CVINGER - Die jungen Slowenen fahren auf Platte einen sehr eigenen, spannenden Stil, der zwar ziemlich ballerig und technisch ist, der aber durch melodische Eigenwilligkeiten und vor allem den oft eingesetzten, asiatisch bis orthodox anmutenden klaren Obertongesang eine sehr mystische Note bekommt. Eine Zweite-Attila-Ära-Mayhem-Note kann man auch nicht verleugnen. Dazu ein noch nicht souveränes, aber durchaus passendes Auftreten auf der Bühne.
GEHENNA - Bekanntlich eine meiner langjährigen BM-Lieblingsbands, mehr noch als die beiden anderen Hauptacts. Dieses Mal waren Sanrabb & Co. deutlich motivierter und entspannter als bei der extrem schlecht besuchten Headliner-Tour im Mai, doch die geborene Liveband ist Gehenna tatsächlich nicht. Irgendwie bekommt Sanrabb nie so den richtigen Nexus zum Publikum. Außerdem würde ich mir etwas weniger Schwerpunkt der Setlist auf "WW" wünschen, und dafür eben ein paar Klassiker mehr vom ersten und zweiten Zauberspruch. "Angelwings" bei zwei Touren in Folge nicht zu spielen, finde ich schon ein bisschen doof. Das, was sie gespielt haben, war aber schon sehr cool und stimmungsvoll. Gerade die Sachen von "Unravel" mag ich sehr gerne.
KAMPFAR - Gestern zum ersten Mal live gesehen, obwohl ich schon seit 1993 Fan der Band bzw. der Vorgängerband Mock bin. Endlich muss ich sagen, denn jetzt weiß ich, was ich bisher verpasst habe. Eine gigantische, mitreißende Liveband mit tollen Musikern und mit Dolk, einem Frontmann der Extraklasse, der wie kaum ein BM-Fronter mit dem Publikum interagiert, anfeuert, mitreißt, sich reinhängt. Auch hier eine tolle Setlist, doch auch hier mit Schwerpunkt auf neueren Sachen, erfreulicherweise jedoch mit einem Klassiker vom Mock-Demo. "Hymne" hätte ich gerne noch gehört.

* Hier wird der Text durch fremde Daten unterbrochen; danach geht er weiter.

-- ==== Sys2Proof/Proofs/ReadbackEvidence.lean ====
section
/-! SUPPORT. What a valid readback compares, and what comes of it (R76, R77, R80, R84). -/

namespace Sys2Proof.Machine

/-! ### What the frame says (R71, R161) -/

theorem at2_eq_toNat (f : Vector Byte 40) (i : Nat) (h : i + 1 < 40) :
    at2 f.toList i = (f[i] ++ f[i + 1] : BitVec 16).toNat := by
  rw [at2_toList f i h]
  exact (Nat.mul_comm _ _ ▸ toNat_append_byte f[i] f[i + 1]).symm

theorem flagAt_eq_getLsbD (f : Vector Byte 40) (i p : Nat) (h : i + 1 < 40) :
    flagAt f.toList i p = (f[i] ++ f[i + 1] : BitVec 16).getLsbD p := by
  rw [flagAt, at2_eq_toNat f i h, BitVec.getLsbD, Nat.testBit_eq_decide_div_mod_eq]
  rfl

section
variable (s : State) (f : Vector Byte 40) (p : Fin 14)

theorem State.readbackIn_measured :
    (s.readbackIn f).measured[p] = (f[4 + 2 * p.val] ++ f[5 + 2 * p.val] : BitVec 16).toInt := by
  have word := at2_eq_toNat f (4 + 2 * p.val) (by omega)
  have next : 4 + 2 * p.val + 1 = 5 + 2 * p.val := by omega
  simp only [next] at word
  simp only [State.readbackIn, State.readbackOf, Fin.getElem_fin, tab_getElem, sampleAt, word]
  exact signedOf_toNat (n := 16) _

theorem State.readbackIn_flags :
    (s.readbackIn f).overload[p] = (f[32] ++ f[33] : BitVec 16).getLsbD p
      ∧ (s.readbackIn f).thermal[p] = (f[34] ++ f[35] : BitVec 16).getLsbD p := by
  have flags : (s.readbackIn f).overload[p] = flagAt f.toList 32 p ∧ (s.readbackIn f).thermal[p] = flagAt f.toList 34 p := by
    simp [State.readbackIn, State.readbackOf]
  rw [flags.1, flags.2]
  exact ⟨flagAt_eq_getLsbD f 32 p (by omega), flagAt_eq_getLsbD f 34 p (by omega)⟩

end

/-! ### What is compared, and when -/

theorem OutputStage.carriedBy_eq (o : OutputStage) (p : Fin 14) : o.carriedBy p = o.logicalOf p := by
  rw [OutputStage.carriedBy, OutputStage.logicalOf, allFin_eq_finRange]
  congr 1
  funext c
  exact (beq_eq_decide _ _).symm

theorem State.compared_eq (s : State) (p : Fin 14) :
    s.compared p = decide ((s.sup.chan[p].state = .mapped
      ∨ (s.sup.chan[p].state = .failed ∧ ∃ c : Fin 12, s.out.map[c] = some p)) ∧ s.sup.chan[p].threshold ≠ 0) := by
  rw [Bool.eq_iff_iff, decide_eq_true_iff]
  simp only [State.compared, Bool.and_eq_true, Bool.or_eq_true, beq_iff_eq, bne_iff_ne, OutputStage.isTarget_iff]

section
variable (s : State) (rb : Readback) (p : Fin 14) (co : Int)

theorem State.mismatches_iff :
    s.mismatches rb p co = true ↔
      (s.sup.chan[p].tolerance : Int) < rb.measured[p] - co ∨ (s.sup.chan[p].tolerance : Int) < co - rb.measured[p] := by
  simp [State.mismatches]

theorem State.bucketWith_eq :
    s.bucketWith rb p co = min 255 (s.sup.chan[p].bucket
      + ((if (s.sup.chan[p].tolerance : Int) < rb.measured[p] - co ∨ (s.sup.chan[p].tolerance : Int) < co - rb.measured[p]
          then 1 else 0)
        + (if rb.overload[p] then 2 else 0) + (if rb.thermal[p] then 4 else 0))) := by
  simp only [← State.mismatches_iff, State.bucketWith, weight, bit]
  cases s.mismatches rb p co <;> cases rb.overload[p] <;> cases rb.thermal[p] <;> rfl

end

/-- R77: a flag is told from its weight. -/
theorem decide_weight (flag : Bool) {n : Nat} (h : 0 ≠ n) : decide ((if flag = true then n else 0) = n) = flag := by
  cases flag <;> simp [h]

theorem State.leaks_of_none {s : State} (h : ∀ q : Fin 14, s.leakDue q = false) : s.leaks = s := by
  have one (p : Fin 14) : s.leakIfDue p = s := by simp [State.leakIfDue, h p]
  exact List.foldlRecOn (motive := (· = s)) _ _ rfl fun u hu p _ => hu.symm ▸ one p

/-- What the comparison reads is alike: channels, requests, map and Sequencer, and the failover settings. -/
structure State.ComparesAlike (s c : State) : Prop where
  chan : c.sup.chan = s.sup.chan
  requests : c.sup.requests = s.sup.requests
  engine : c.sup.engine = s.sup.engine
  enable : c.sup.enable = s.sup.enable
  map : c.out.map = s.out.map
  seq : c.seq = s.seq

namespace State.ComparesAlike

variable {s c : State} (h : s.ComparesAlike c) (rb : Readback) (co : Fin 14 → Int) (p : Fin 14) (x : Int)
include h

theorem compared : c.compared p = s.compared p := by rw [State.compared_eq, State.compared_eq, h.chan, h.map]

theorem mismatches : c.mismatches rb p x = s.mismatches rb p x := by rw [State.mismatches, State.mismatches, h.chan]

theorem bucketWith : c.bucketWith rb p x = s.bucketWith rb p x := by
  rw [State.bucketWith, State.bucketWith, h.mismatches, h.chan]

theorem failsAt : c.failsAt rb p x = s.failsAt rb p x := by
  rw [State.failsAt, State.failsAt, h.bucketWith, h.chan]

theorem failsIn : c.failsIn rb co p = s.failsIn rb co p := by
  rw [State.failsIn, State.failsIn, h.compared, h.failsAt]

theorem chanAfter : c.chanAfter rb co p = s.chanAfter rb co p := by
  rw [State.chanAfter, State.chanAfter, State.chanWith, State.chanWith, h.compared, h.failsAt, h.bucketWith, h.chan]

theorem logicalOf : c.out.logicalOf p = s.out.logicalOf p := by
  rw [OutputStage.logicalOf, OutputStage.logicalOf, h.map]

theorem disposition : c.disposition = s.disposition := by
  rw [State.disposition, State.disposition, h.seq, h.enable]

theorem joinIn : c.joinIn rb co p = s.joinIn rb co p := by
  have serving : c.sup.serving = s.sup.serving := by rw [Supervisor.serving, Supervisor.serving, h.engine]
  rw [State.joinIn, State.joinIn, State.joinOf, State.joinOf, h.failsIn, h.disposition, h.logicalOf, h.requests, serving]

theorem failureOf : c.failureOf rb p x = s.failureOf rb p x := by
  rw [State.failureOf, State.failureOf, h.seq, h.logicalOf, h.mismatches, h.bucketWith, h.disposition]

end State.ComparesAlike

/-- R82: at most one record more, a READBACK, and CHANNEL_FAILED's attention as it was. -/
def Report.OneReadback (r q : Report) : Prop :=
  (∃ later : List Made, q.made = r.made ++ later ∧ later.length ≤ 1 ∧ ∀ m ∈ later, recordType m.body = 12)
    ∧ q.attention[1] = r.attention[1]

theorem Report.OneReadback.refl (r : Report) : r.OneReadback r := ⟨⟨[], by simp, by simp, nofun⟩, rfl⟩

theorem State.setFault_oneReadback (s : State) (c : FaultCause) : s.rep.OneReadback (s.setFault c).rep := by
  rw [State.setFault_rep]
  refine ⟨⟨_, rfl, le_rfl, ?_⟩, by simp⟩
  simp [recordType]

theorem State.clearFault_oneReadback (s : State) (c : FaultCause) : s.rep.OneReadback (s.clearFault c).rep := by
  rw [State.clearFault_rep]
  refine ⟨⟨_, rfl, le_rfl, ?_⟩, rfl⟩
  simp [recordType]

theorem State.countOutcome_oneReadback (s : State) (outcome : Option Nat) :
    s.rep.OneReadback (s.countOutcome outcome).rep := by
  unfold State.countOutcome
  extract_lets t
  repeat' split
  · exact .refl _
  · exact t.setFault_oneReadback _
  · exact .refl _
  · exact t.clearFault_oneReadback _
  · exact .refl _

theorem State.countedValid_oneReadback (s : State) (f : Vector Byte 40) : s.rep.OneReadback (s.countedValid f).rep := by
  rw [State.countedValid, ← s.judgedValid_frame.2.1]
  exact s.judgedValid.countOutcome_oneReadback _

/-- R76: a readback that compares no channel leaves channels, requests and CHANNEL_FAILED alone. -/
theorem State.flush_oneReadback {s w : State} (one : s.rep.OneReadback w.rep) (queue : w.rep.queue = s.rep.queue) :
    w.flush.rep.attention[1] = s.rep.attention[1]
      ∧ (s.rep.made = [] → ∀ r ∈ w.flush.rep.queue.drop s.rep.queue.length, recordType r.body ≠ 10) := by
  obtain ⟨⟨later, made, -, readbacks⟩, attention⟩ := one
  refine ⟨(State.flush_attention w (by omega) (by omega)).trans attention, fun none r hr => ?_⟩
  obtain ⟨l, admitted, offered⟩ := Report.admitAll_body w.rep.made { w.rep with made := [] }
  rw [State.flush_queue, admitted] at hr
  dsimp only at hr
  rw [queue, List.drop_left] at hr
  obtain ⟨m, hm, body⟩ := offered r hr
  rw [made, none, List.nil_append] at hm
  rw [body, readbacks m hm]
  decide

/-- R131: while there is room, whatever has been made joins the queue. -/
theorem State.flush_joined {w : State} (room : w.rep.queue.length + w.rep.made.length ≤ 104) {m : Made}
    (hm : m ∈ w.rep.made) :
    ∃ r ∈ w.flush.rep.queue.drop w.rep.queue.length, r.testNo = m.testNo ∧ r.time = m.time ∧ r.body = m.body := by
  obtain ⟨l, admitted, joined⟩ := Report.admitAll_of_room w.rep.made { w.rep with made := [] } room
  rw [State.flush_queue, admitted, List.drop_left]
  exact joined m hm

/-! ### All channels compared -/

section
variable (c : State) (rb : Readback) (co : Fin 14 → Int) (p : Fin 14)

theorem State.comparedOver_chan : (c.comparedOver rb co (List.finRange 14)).sup.chan[p] = c.chanAfter rb co p := by
  simp [State.comparedOver, State.withCompared]

theorem State.comparedOver_requests (l : List (Fin 14)) :
    (c.comparedOver rb co l).sup.requests = c.sup.requests ++ l.filterMap (c.joinIn rb co) := rfl

theorem State.comparedOver_queue (l : List (Fin 14)) : (c.comparedOver rb co l).rep.queue = c.rep.queue := rfl

theorem State.comparedOver_made :
    (c.comparedOver rb co (List.finRange 14)).rep.made.length ≤ c.rep.made.length + 14 := by
  have few := List.length_filterMap_le (c.failureIn rb co) (List.finRange 14)
  rw [List.length_finRange] at few
  simpa [State.comparedOver, State.withCompared] using few

variable {c rb co p}

/-- R80: a channel that fails makes its record and raises CHANNEL_FAILED. -/
theorem State.comparedOver_fails (fails : c.failsIn rb co p = true) :
    (c.comparedOver rb co (List.finRange 14)).rep.attention[1] = true
      ∧ c.failureOf rb p (co p) ∈ (c.comparedOver rb co (List.finRange 14)).rep.made := by
  have any : (List.finRange 14).any (c.failsIn rb co) = true := List.any_eq_true.2 ⟨p, List.mem_finRange p, fails⟩
  have failure : c.failureIn rb co p = some (c.failureOf rb p (co p)) := by rw [State.failureIn, if_pos fails]
  refine ⟨by simp [State.comparedOver, State.withCompared, any], List.mem_append_right _ ?_⟩
  exact List.mem_filterMap.2 ⟨p, List.mem_finRange p, failure⟩

end

/-- R75: the logical channel of a target, where targets are distinct. -/
theorem State.carriedBy_of_injective {s : State} (injective : s.MapInjective) {c : Fin 12} {p : Fin 14}
    (h : s.out.map[c] = some p) : s.out.carriedBy p = some c := by
  rw [OutputStage.carriedBy_eq]
  cases found : s.out.logicalOf p with
  | none => exact absurd h (by simpa using find_allFin_eq_none.1 found c)
  | some d => rw [injective d c p (OutputStage.map_of_logicalOf found) h]

/-! ### A readback that compares no channel -/

section
variable {s : State} {f : Vector Byte 40}

theorem State.countedValid_seq (s : State) (f : Vector Byte 40) : (s.countedValid f).seq = s.seq := by
  simp [State.countedValid]

/-- R81, R82: where the fault is clear after the counting. -/
theorem State.countedValid_clear (active : s.sup.latency ≠ 0) :
    let ref := readbackReference f
    let inBand := 16384 ≤ ref + s.sup.refTol ∧ ref ≤ 16384 + s.sup.refTol
    let refRun := if inBand then 0 else min 15 (s.sup.refRun + 1)
    let recRun := if inBand ∧ s.sup.fault ≠ none then min 15 (s.sup.recRun + 1) else 0
    (s.countedValid f).sup.fault = none ↔
      (s.sup.fault = none ∧ refRun < s.sup.confirm) ∨ (s.sup.fault ≠ none ∧ s.sup.confirm ≤ recRun) := by
  have counted := State.countOutcome_some s.judgedValid (readbackReference f) (by simpa using active)
  simp only [State.judgedValid_frame, State.leaks_counters] at counted
  obtain ⟨clears, sets, -⟩ := counted
  unfold State.countedValid
  intro ref inBand refRun recRun
  refine ⟨fun clear => ?_, fun clear => ?_⟩
  · by_contra set
    exact (sets set).1 clear
  · rw [clears clear]

/-- R81: the counting moves nothing that the comparison reads. -/
theorem State.countedValid_alike (noLeak : ∀ q : Fin 14, s.leakDue q = false) :
    s.ComparesAlike (s.countedValid f) ∧ (s.countedValid f).sup.latency = s.sup.latency := by
  have map : (s.countedValid f).out.map = s.out.map := by simp [State.countedValid]
  by_cases active : s.sup.latency = 0
  · have dormant := s.judgedValid.countOutcome_dormant (some (readbackReference f)) (by simpa using active)
    have sup : (s.countedValid f).sup = s.sup := by
      rw [State.countedValid, dormant, s.judgedValid_frame.1, State.leaks_of_none noLeak]
    exact ⟨⟨by rw [sup], by rw [sup], by rw [sup], by rw [sup], map, s.countedValid_seq f⟩, by rw [sup]⟩
  · have sup := State.countedValid_sup (f := f) active
    rw [State.leaks_of_none noLeak] at sup
    exact ⟨⟨by rw [sup], by rw [sup], by rw [sup], by rw [sup], map, s.countedValid_seq f⟩, by rw [sup]⟩

theorem State.countedValid_eq (s : State) (f : Vector Byte 40) :
    s.judgedValid.countOutcome (some (s.readbackIn f).reference) = s.countedValid f := by
  rw [State.readbackIn_reference, State.countedValid]

theorem State.takeReadback_of_uncompared (idle : (s.countedValid f).comparing = false) :
    s.judgedValid.takeReadback (s.readbackIn f) = s.countedValid f := by
  have counted := s.countedValid_eq f
  rw [State.takeReadback_of_not_comparing ((congrArg State.comparing counted).trans idle), counted]

theorem State.comparing_iff (s : State) :
    s.comparing = true ↔ s.sup.latency ≠ 0 ∧ (s.seq.phase = .running ∨ s.seq.phase = .ending) ∧ s.sup.fault = none := by
  simp [State.comparing, Supervisor.dormant, Phase.inTest_iff, and_assoc]

/-- R71, R76: a readback whose paired drive frame is `e` compares every channel with it. -/
theorem State.takeReadback_of_compared (compares : (s.countedValid f).comparing = true) {e : Nat × Vector Int 14}
    (found : (s.out.history.find? fun e => e.1 == (readbackEcho f + 65536 - s.sup.latency) % 65536) = some e) :
    s.judgedValid.takeReadback (s.readbackIn f) =
      (s.countedValid f).comparedOver (s.readbackIn f) (fun p => e.2[p]) (List.finRange 14) := by
  have counted := s.countedValid_eq f
  have paired (p : Fin 14) : (s.readbackIn f).commanded[p] = some e.2[p] := by
    rw [State.readbackIn, State.readbackOf_commanded, s.leaks_counters.1, s.leaks_frame.2.2.2.2.2.1, found]
    rfl
  rw [State.takeReadback_found paired ((congrArg State.comparing counted).trans compares), counted]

Shirtkauf war obligatorisch, zumal die Shirts super aussehen.
GORGOROTH - Nachdem ich die Band um das einzig verbliebene Gründungsmitglied Infernus seit über 10 Jahren nimmer live gesehen habe, und auch das aktuelle Album einiges schwächer fand als den tollen Vorgänger, war ich sehr gespannt, wie sich die Band live präsentieren würde, und vor allem wer sich als die Band präsentieren würde, speziell, ob der serbische Sänger Atterigner live Gorgoroth-typischer klingen würde als auf "Instinctus Bestialis". Nun, was ich nicht wusste, das war, dass natürlich gar nicht Atterigner am Start war, sondern kein Geringerer als Taakes Hoest, mit Vollbart und seltsamer Frisur kaum wieder zu erkennen, wäre da nicht das große Taake-Tattoo am rechten Oberarm. Dazu dann die multinationale Backing-Band, die Infernus seit 2011 auf Tour begleitet. Die macht ihre Sache musikalisch sehr gut, zieht eine Mordshow ab (Grimassen, Posen, Nägel und Nieten galore), ja, vielleicht übertreibt sie den Showaspekt gar und kratzt ein wenig an der authentischen Ausstrahlung der Band, die Infernus letztlich alleine bewahren muss. Der präsentiert sich als ruhender und magisch riffender Pol, der tatsächlich zu den großen Riffmeistern der Szene gehört, was sich besonders live manifestiert. Absolut auf der Habenseite zu verbuchen ist die tolle Songauswahl (2 neue Songs, 2x QPAST, 4x Gaahl-Ära, 6x frühe Klassiker) und letztlich auch Hoests Performance, denn der Typ ist einfach ein toller Frontmann. Highlight die Interaktion, als er einem Fan in der ersten Reihe vorne links das Mikro hinhält, um ihn den Refrain zu "Incipit Satan" mitsingen zu lassen, der aber nur unkoordiniert ins Mikro brüllt, was Hoest zu einem äußerst abfälligen Abwinken bewegt. Doch der Mann gibt nicht auf, hält das Mikro einem Typen zu seiner Rechten hin, der die Worte "Incipit Satan" auf den Punkt bringt. Der Blick zurück, zum ersten Delinquenten nach dem Motto "Schau her, genau so geht das!", war einfach unbezahlbar.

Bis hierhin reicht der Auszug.